ASSIGNMENT |
Look below for the line holding "(src, .order ⟨1, target, 0⟩)" and the line holding "theorem readChannel (c". Transcribe exactly those lines and all lines between them, nothing more.

--*--

-- ==== Sys2Proof/Laws/PerInstr.lean ====
section
/-!
SUPPORT. PerInstr.lean: the statement made of every command, constructor by constructor: what it brings from the line.
-/

namespace Sys2Proof.Laws.Shape

/-- The source id and payload of the telegram that an arrival brings. -/
def brings : Instr → Option (BitVec 6 × Payload)
  | .stateArrival src p => some (src, .state p)
  | .callArrival src p => some (src, .call p)
  | .clearArrival src p => some (src, .clear p)
  | .clearRequestArrival src p => some (src, .clear p)
  | .takeArrival src p => some (src, .take p)
  | .giveupArrival src p => some (src, .giveup p)
  | .orderModeDay src target => some (src, .order ⟨0, target, 0⟩)
  | .orderModeNight src target => some (src, .order ⟨1, target, 0⟩)
  | .orderEvacuateOn src target => some (src, .order ⟨2, target, 0⟩)
  | .orderEvacuateOff src target => some (src, .order ⟨3, target, 0⟩)
  | .orderSilence src target => some (src, .order ⟨4, target, 0⟩)
  | .orderFireReset src target => some (src, .order ⟨5, target, 0⟩)
  | .orderDoorPulse src target door => some (src, .order ⟨6, target, door⟩)
  | _ => none

/-- A command that brings a telegram is an event of the line; a well-formed one brings a well-formed telegram (R44). -/
def Statement (i : Instr) : Prop :=
  ∀ src body cls, brings i = some (src, body) →
    Machine.commandGroup i = .event ∧ (i.wf = true → Telegram.wf ⟨cls, src, body⟩ = true)

/-- A command that brings none. -/
theorem of_none {i : Instr} (h : brings i = none) : Statement i := fun _ _ _ g => by
  rw [h] at g
  cases g

/-- A command that brings one. -/
theorem of_some {i : Instr} {src : BitVec 6} {body : Payload} (h : brings i = some (src, body))
    (e : Machine.commandGroup i = .event) (w : i.wf = true → (wfSource src && body.wf) = true) : Statement i :=
  fun s b _ g => by
    rw [h] at g
    cases g
    exact ⟨e, w⟩

theorem powerUp : Statement .powerUp := of_none rfl
theorem resetPin : Statement .resetPin := of_none rfl
theorem configReadComplete (bytes : List Byte) (strap : Mode) : Statement (.configReadComplete bytes strap) := of_none rfl
theorem listenTimerExpiry : Statement .listenTimerExpiry := of_none rfl
theorem transactionEnd : Statement .transactionEnd := of_none rfl
theorem unknownRequest (code len : Byte) : Statement (.unknownRequest code len) := of_none rfl
theorem readNode : Statement .readNode := of_none rfl
theorem readChannel (c : Byte) : Statement (.readChannel c) := of_none rfl
theorem readDoor (d : Byte) : Statement (.readDoor d) := of_none rfl
theorem readCall (source : Byte) : Statement (.readCall source) := of_none rfl
theorem readNeighbour (slot : Byte) : Statement (.readNeighbour slot) := of_none rfl
theorem readRoute : Statement .readRoute := of_none rfl
theorem readSignals : Statement .readSignals := of_none rfl
theorem readTest : Statement .readTest := of_none rfl
theorem listRead (pos : Byte) : Statement (.listRead pos) := of_none rfl
theorem readReport : Statement .readReport := of_none rfl
theorem take (origin source : Byte) : Statement (.take origin source) := of_none rfl
theorem giveup (origin source : Byte) : Statement (.giveup origin source) := of_none rfl
theorem clear (origin source : Byte) : Statement (.clear origin source) := of_none rfl
theorem order (code target door : Byte) : Statement (.order code target door) := of_none rfl
theorem fireReset : Statement .fireReset := of_none rfl
theorem isolate (c : Byte) : Statement (.isolate c) := of_none rfl
theorem restore (c : Byte) : Statement (.restore c) := of_none rfl
theorem walkStart (min : Byte) : Statement (.walkStart min) := of_none rfl
theorem walkStop : Statement .walkStop := of_none rfl
theorem doorPulse (d : Byte) : Statement (.doorPulse d) := of_none rfl
theorem lampClear : Statement .lampClear := of_none rfl
theorem lampCheck : Statement .lampCheck := of_none rfl
theorem testStart (min : Byte) : Statement (.testStart min) := of_none rfl
theorem testSuspend : Statement .testSuspend := of_none rfl
theorem testResume : Statement .testResume := of_none rfl
theorem testAbort : Statement .testAbort := of_none rfl
theorem restart : Statement .restart := of_none rfl
theorem sampleArrival (c : Fin 16) (code : BitVec 10) (odd : Bool) : Statement (.sampleArrival c code odd) := of_none rfl
theorem oddSlotGrant : Statement .oddSlotGrant := of_none rfl
theorem driftTimerExpiry : Statement .driftTimerExpiry := of_none rfl
theorem rateTimerExpiry : Statement .rateTimerExpiry := of_none rfl
theorem holdTimerExpiry (c : Fin 16) : Statement (.holdTimerExpiry c) := of_none rfl
theorem confirmDelayExpiry : Statement .confirmDelayExpiry := of_none rfl
theorem walkDurationExpiry : Statement .walkDurationExpiry := of_none rfl
theorem contend : Statement .contend := of_none rfl
theorem loss : Statement .loss := of_none rfl
theorem lineCollision : Statement .lineCollision := of_none rfl
theorem transmissionCompletion : Statement .transmissionCompletion := of_none rfl
theorem stuckPeriodStart : Statement .stuckPeriodStart := of_none rfl
theorem stuckPeriodEnd : Statement .stuckPeriodEnd := of_none rfl
theorem stuckClearTimerExpiry : Statement .stuckClearTimerExpiry := of_none rfl
theorem checkError (why : CheckErrorCause) : Statement (.checkError why) := of_none rfl
theorem noiseWindowAgeOut : Statement .noiseWindowAgeOut := of_none rfl
theorem telegramDiscarded (why : DiscardCause) : Statement (.telegramDiscarded why) := of_none rfl
theorem duplicateId (kind : TelegramKind) : Statement (.duplicateId kind) := of_none rfl
theorem stateArrival (src : BitVec 6) (p : StatePayload) : Statement (.stateArrival src p) := of_some rfl rfl id
theorem callArrival (src : BitVec 6) (p : CallPayload) : Statement (.callArrival src p) := of_some rfl rfl id
theorem clearArrival (src : BitVec 6) (p : ClearPayload) : Statement (.clearArrival src p) := of_some rfl rfl fun h => (Bool.and_eq_true_iff.mp h).1
theorem clearRequestArrival (src : BitVec 6) (p : ClearPayload) : Statement (.clearRequestArrival src p) := of_some rfl rfl fun h => (Bool.and_eq_true_iff.mp h).1
theorem takeArrival (src : BitVec 6) (p : RefPayload) : Statement (.takeArrival src p) := of_some rfl rfl id
theorem giveupArrival (src : BitVec 6) (p : RefPayload) : Statement (.giveupArrival src p) := of_some rfl rfl id
theorem orderModeDay (src : BitVec 6) (target : Byte) : Statement (.orderModeDay src target) := of_some rfl rfl id
theorem orderModeNight (src : BitVec 6) (target : Byte) : Statement (.orderModeNight src target) := of_some rfl rfl id
theorem orderEvacuateOn (src : BitVec 6) (target : Byte) : Statement (.orderEvacuateOn src target) := of_some rfl rfl id
theorem orderEvacuateOff (src : BitVec 6) (target : Byte) : Statement (.orderEvacuateOff src target) := of_some rfl rfl id
theorem orderSilence (src : BitVec 6) (target : Byte) : Statement (.orderSilence src target) := of_some rfl rfl id
theorem orderFireReset (src : BitVec 6) (target : Byte) : Statement (.orderFireReset src target) := of_some rfl rfl id
theorem orderDoorPulse (src : BitVec 6) (target door : Byte) : Statement (.orderDoorPulse src target door) := of_some rfl rfl id
theorem refreshTimerExpiry : Statement .refreshTimerExpiry := of_none rfl
theorem freshnessDeadlineExpiry (slot : Fin 8) : Statement (.freshnessDeadlineExpiry slot) := of_none rfl
theorem contactFirstQualified (d : Fin 8) (value : Contact) : Statement (.contactFirstQualified d value) := of_none rfl
theorem feedbackFirstQualified (d : Fin 8) (value : Lock) : Statement (.feedbackFirstQualified d value) := of_none rfl
theorem doorOpening (d : Fin 8) : Statement (.doorOpening d) := of_none rfl
theorem doorShutting (d : Fin 8) : Statement (.doorShutting d) := of_none rfl
theorem feedbackChange (d : Fin 8) (value : Lock) : Statement (.feedbackChange d value) := of_none rfl
theorem rexPress (d : Fin 8) : Statement (.rexPress d) := of_none rfl
theorem accessPulseExpiry (d : Fin 8) : Statement (.accessPulseExpiry d) := of_none rfl
theorem openTimerExpiry (d : Fin 8) : Statement (.openTimerExpiry d) := of_none rfl
theorem jamComparisonExpiry (d : Fin 8) : Statement (.jamComparisonExpiry d) := of_none rfl
theorem callPointPress (p : Fin 8) : Statement (.callPointPress p) := of_none rfl
theorem firePointLevelChange (p : Fin 8) (active : Bool) : Statement (.firePointLevelChange p active) := of_none rfl
theorem attendantKeyTurn : Statement .attendantKeyTurn := of_none rfl
theorem unansweredTimerExpiry (source : Fin 17) : Statement (.unansweredTimerExpiry source) := of_none rfl
theorem attendTimerExpiry (source : Fin 17) : Statement (.attendTimerExpiry source) := of_none rfl
theorem reannounceTimerExpiry (source : Fin 17) : Statement (.reannounceTimerExpiry source) := of_none rfl
theorem entryExpiry (origin : BitVec 6) (source : Fin 17) : Statement (.entryExpiry origin source) := of_none rfl
theorem takeTimeoutExpiry (origin : BitVec 6) (source : Fin 17) : Statement (.takeTimeoutExpiry origin source) := of_none rfl
theorem signStepExpiry (sense : BitVec 4) : Statement (.signStepExpiry sense) := of_none rfl
theorem stripStepExpiry (k : Fin 2) (sense : BitVec 32) : Statement (.stripStepExpiry k sense) := of_none rfl
theorem cadenceTimerExpiry : Statement .cadenceTimerExpiry := of_none rfl
theorem minuteTimerExpiry : Statement .minuteTimerExpiry := of_none rfl
theorem batteryLowChange (low : Bool) : Statement (.batteryLowChange low) := of_none rfl
theorem suspendTimerExpiry : Statement .suspendTimerExpiry := of_none rfl
theorem resetPinAsserted : Statement .resetPinAsserted := of_none rfl
theorem transactionBegin : Statement .transactionBegin := of_none rfl

end Sys2Proof.Laws.Shape
end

--*--

WRITTEN RESPONSE |
  | .orderModeNight src target => some (src, .order ⟨1, target, 0⟩)
  | .orderEvacuateOn src target => some (src, .order ⟨2, target, 0⟩)
  | .orderEvacuateOff src target => some (src, .order ⟨3, target, 0⟩)
  | .orderSilence src target => some (src, .order ⟨4, target, 0⟩)
  | .orderFireReset src target => some (src, .order ⟨5, target, 0⟩)
  | .orderDoorPulse src target door => some (src, .order ⟨6, target, door⟩)
  | _ => none

/-- A command that brings a telegram is an event of the line; a well-formed one brings a well-formed telegram (R44). -/
def Statement (i : Instr) : Prop :=
  ∀ src body cls, brings i = some (src, body) →
    Machine.commandGroup i = .event ∧ (i.wf = true → Telegram.wf ⟨cls, src, body⟩ = true)

/-- A command that brings none. -/
theorem of_none {i : Instr} (h : brings i = none) : Statement i := fun _ _ _ g => by
  rw [h] at g
  cases g

/-- A command that brings one. -/
theorem of_some {i : Instr} {src : BitVec 6} {body : Payload} (h : brings i = some (src, body))
    (e : Machine.commandGroup i = .event) (w : i.wf = true → (wfSource src && body.wf) = true) : Statement i :=
  fun s b _ g => by
    rw [h] at g
    cases g
    exact ⟨e, w⟩

theorem powerUp : Statement .powerUp := of_none rfl
theorem resetPin : Statement .resetPin := of_none rfl
theorem configReadComplete (bytes : List Byte) (strap : Mode) : Statement (.configReadComplete bytes strap) := of_none rfl
theorem listenTimerExpiry : Statement .listenTimerExpiry := of_none rfl
theorem transactionEnd : Statement .transactionEnd := of_none rfl
theorem unknownRequest (code len : Byte) : Statement (.unknownRequest code len) := of_none rfl
theorem readNode : Statement .readNode := of_none rfl
theorem readChannel (c : Byte) : Statement (.readChannel c) := of_none rfl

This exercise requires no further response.